START SOURCE DATA
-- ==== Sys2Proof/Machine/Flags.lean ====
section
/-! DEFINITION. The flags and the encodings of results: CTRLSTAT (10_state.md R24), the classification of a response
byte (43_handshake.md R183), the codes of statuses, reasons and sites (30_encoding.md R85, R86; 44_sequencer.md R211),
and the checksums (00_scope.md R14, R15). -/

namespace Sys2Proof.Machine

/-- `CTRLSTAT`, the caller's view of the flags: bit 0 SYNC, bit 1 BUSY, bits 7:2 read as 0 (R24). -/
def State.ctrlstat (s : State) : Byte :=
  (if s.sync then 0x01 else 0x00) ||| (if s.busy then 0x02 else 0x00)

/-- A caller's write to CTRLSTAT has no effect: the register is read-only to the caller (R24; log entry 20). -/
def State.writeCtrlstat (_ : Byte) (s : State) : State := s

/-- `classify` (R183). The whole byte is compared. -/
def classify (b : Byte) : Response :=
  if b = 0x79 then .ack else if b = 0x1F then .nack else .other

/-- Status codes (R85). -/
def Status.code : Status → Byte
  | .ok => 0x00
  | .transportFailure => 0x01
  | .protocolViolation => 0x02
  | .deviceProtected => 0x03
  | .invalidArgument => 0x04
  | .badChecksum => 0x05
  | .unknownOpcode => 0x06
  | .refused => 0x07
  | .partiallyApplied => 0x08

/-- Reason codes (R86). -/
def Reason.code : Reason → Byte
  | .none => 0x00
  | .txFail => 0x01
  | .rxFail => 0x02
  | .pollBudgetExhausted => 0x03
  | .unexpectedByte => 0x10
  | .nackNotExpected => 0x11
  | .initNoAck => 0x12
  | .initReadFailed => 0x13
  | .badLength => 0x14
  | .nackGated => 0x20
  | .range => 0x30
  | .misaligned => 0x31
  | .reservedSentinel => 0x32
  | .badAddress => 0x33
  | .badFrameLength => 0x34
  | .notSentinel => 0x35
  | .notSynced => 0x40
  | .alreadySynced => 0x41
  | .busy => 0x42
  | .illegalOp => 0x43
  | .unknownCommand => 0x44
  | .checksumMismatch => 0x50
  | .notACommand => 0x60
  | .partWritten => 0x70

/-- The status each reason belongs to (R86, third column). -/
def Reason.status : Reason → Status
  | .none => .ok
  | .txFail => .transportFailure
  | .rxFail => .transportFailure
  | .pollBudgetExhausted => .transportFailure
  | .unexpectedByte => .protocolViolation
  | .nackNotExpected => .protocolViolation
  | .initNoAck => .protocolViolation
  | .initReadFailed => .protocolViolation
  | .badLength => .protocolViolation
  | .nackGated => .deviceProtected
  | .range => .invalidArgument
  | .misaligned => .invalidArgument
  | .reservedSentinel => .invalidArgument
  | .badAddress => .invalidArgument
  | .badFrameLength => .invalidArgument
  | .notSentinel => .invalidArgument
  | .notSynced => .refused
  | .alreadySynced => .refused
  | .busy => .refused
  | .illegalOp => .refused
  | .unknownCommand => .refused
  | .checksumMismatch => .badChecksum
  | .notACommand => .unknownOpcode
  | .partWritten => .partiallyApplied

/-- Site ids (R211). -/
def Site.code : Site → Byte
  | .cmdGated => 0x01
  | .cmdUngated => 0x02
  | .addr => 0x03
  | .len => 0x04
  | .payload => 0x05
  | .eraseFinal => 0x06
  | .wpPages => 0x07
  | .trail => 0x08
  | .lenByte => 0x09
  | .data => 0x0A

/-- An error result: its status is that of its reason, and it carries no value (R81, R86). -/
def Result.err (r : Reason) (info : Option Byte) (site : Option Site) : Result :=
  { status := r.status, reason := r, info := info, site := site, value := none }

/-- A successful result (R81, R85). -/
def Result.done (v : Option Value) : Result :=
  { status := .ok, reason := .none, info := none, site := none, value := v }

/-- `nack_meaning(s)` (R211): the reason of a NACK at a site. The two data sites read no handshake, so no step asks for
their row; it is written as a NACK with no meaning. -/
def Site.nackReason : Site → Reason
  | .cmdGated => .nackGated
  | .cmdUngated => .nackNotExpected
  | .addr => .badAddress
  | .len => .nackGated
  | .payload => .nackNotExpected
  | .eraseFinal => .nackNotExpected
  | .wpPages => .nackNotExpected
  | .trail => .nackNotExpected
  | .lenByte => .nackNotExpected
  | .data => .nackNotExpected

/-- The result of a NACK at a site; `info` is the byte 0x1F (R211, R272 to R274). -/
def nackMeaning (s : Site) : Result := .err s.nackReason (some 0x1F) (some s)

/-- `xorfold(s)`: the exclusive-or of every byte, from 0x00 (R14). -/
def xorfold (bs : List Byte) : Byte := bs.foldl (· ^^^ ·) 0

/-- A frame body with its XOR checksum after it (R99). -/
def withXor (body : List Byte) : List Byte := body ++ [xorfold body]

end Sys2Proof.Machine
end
END SOURCE DATA
START SOURCE DATA
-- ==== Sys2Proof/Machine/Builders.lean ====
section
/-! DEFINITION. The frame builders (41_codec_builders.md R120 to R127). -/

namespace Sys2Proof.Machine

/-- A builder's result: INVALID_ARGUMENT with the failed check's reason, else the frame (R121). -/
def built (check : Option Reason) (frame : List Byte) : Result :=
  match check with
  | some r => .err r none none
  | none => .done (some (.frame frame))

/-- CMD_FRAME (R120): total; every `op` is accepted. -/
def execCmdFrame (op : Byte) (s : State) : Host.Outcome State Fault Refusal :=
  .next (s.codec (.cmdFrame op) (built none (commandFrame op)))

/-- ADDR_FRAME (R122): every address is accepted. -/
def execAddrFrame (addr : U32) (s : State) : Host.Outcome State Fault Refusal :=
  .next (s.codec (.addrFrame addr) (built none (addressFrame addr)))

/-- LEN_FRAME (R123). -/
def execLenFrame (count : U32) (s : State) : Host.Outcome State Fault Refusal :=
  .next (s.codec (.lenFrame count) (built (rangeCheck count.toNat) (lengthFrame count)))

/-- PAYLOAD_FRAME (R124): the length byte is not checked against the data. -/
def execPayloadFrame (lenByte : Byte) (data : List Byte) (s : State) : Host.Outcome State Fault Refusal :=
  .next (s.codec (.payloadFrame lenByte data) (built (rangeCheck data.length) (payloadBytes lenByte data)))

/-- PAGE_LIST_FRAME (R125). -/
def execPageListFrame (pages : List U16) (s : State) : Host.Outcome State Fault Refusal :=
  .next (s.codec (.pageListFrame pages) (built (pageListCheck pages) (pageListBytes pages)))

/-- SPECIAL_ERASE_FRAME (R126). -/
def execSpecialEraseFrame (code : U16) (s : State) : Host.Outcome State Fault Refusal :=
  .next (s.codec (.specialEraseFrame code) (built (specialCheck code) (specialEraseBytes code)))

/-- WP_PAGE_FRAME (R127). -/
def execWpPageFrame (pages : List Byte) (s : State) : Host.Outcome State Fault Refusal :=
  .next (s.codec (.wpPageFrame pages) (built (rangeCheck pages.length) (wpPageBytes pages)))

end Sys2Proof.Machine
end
END SOURCE DATA
START SOURCE DATA
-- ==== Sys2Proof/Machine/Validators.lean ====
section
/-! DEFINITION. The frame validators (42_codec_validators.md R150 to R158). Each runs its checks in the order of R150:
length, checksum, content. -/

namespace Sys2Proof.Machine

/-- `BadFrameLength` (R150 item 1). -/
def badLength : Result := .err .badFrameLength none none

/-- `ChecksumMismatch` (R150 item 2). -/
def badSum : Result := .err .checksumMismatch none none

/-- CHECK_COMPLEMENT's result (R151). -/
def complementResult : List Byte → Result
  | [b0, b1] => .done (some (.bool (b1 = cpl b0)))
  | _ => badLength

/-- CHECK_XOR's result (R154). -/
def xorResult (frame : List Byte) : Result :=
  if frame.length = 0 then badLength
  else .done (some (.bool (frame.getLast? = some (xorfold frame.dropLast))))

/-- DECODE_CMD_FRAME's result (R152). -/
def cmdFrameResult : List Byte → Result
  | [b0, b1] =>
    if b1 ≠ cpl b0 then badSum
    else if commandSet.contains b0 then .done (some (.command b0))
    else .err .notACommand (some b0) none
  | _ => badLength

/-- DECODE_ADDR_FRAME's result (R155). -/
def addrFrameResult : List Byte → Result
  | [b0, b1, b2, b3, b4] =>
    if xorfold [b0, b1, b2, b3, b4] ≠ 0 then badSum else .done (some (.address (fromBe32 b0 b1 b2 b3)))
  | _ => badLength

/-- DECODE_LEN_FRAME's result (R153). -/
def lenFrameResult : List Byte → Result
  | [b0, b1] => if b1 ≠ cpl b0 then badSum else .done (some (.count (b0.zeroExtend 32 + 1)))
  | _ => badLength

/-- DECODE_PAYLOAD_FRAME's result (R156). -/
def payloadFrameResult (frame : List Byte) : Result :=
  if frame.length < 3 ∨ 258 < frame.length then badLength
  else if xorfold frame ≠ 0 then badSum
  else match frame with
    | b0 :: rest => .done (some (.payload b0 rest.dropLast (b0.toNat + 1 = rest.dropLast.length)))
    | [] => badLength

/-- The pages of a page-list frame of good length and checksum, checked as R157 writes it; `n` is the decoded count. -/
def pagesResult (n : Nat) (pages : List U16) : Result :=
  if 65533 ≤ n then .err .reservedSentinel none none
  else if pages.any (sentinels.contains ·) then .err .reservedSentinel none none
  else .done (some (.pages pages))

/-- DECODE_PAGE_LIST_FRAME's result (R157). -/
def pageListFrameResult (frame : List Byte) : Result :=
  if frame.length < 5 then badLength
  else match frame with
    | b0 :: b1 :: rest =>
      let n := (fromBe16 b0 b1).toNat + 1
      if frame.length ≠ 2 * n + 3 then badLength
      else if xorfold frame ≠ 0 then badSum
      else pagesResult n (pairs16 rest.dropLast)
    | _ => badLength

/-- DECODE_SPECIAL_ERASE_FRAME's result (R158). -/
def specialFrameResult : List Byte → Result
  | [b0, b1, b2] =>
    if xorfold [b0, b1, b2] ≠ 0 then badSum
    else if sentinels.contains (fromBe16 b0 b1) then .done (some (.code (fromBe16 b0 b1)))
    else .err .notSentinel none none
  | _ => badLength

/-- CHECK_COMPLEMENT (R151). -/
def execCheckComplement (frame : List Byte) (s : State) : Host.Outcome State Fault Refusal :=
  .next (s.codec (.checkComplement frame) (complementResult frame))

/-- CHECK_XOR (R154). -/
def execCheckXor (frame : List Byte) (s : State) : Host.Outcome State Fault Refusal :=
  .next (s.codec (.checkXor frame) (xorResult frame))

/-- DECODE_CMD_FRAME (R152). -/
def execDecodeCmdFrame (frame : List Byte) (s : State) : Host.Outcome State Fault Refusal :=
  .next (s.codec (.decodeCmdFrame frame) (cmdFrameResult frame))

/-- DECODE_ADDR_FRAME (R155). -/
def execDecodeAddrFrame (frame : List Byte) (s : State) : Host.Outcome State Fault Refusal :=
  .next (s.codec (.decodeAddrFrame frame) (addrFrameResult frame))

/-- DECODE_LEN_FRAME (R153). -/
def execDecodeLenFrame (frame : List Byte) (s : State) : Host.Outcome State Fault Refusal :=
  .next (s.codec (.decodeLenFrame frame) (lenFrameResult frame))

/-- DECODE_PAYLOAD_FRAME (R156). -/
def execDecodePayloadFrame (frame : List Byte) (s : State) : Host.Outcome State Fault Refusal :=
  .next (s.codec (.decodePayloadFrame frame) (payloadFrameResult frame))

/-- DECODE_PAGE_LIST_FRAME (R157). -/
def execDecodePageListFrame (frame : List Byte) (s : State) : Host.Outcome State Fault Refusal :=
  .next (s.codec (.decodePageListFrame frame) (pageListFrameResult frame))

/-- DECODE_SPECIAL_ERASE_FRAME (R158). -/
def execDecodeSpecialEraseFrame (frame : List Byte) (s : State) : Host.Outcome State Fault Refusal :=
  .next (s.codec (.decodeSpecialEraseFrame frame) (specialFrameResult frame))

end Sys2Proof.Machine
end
END SOURCE DATA
AIM OF THE EXERCISE
If a line of the data holds the string "rest", list it.

ANSWER SECTION
    | b0 :: rest => .done (some (.payload b0 rest.dropLast (b0.toNat + 1 = rest.dropLast.length)))
    | b0 :: b1 :: rest =>
      else pagesResult n (pairs16 rest.dropLast)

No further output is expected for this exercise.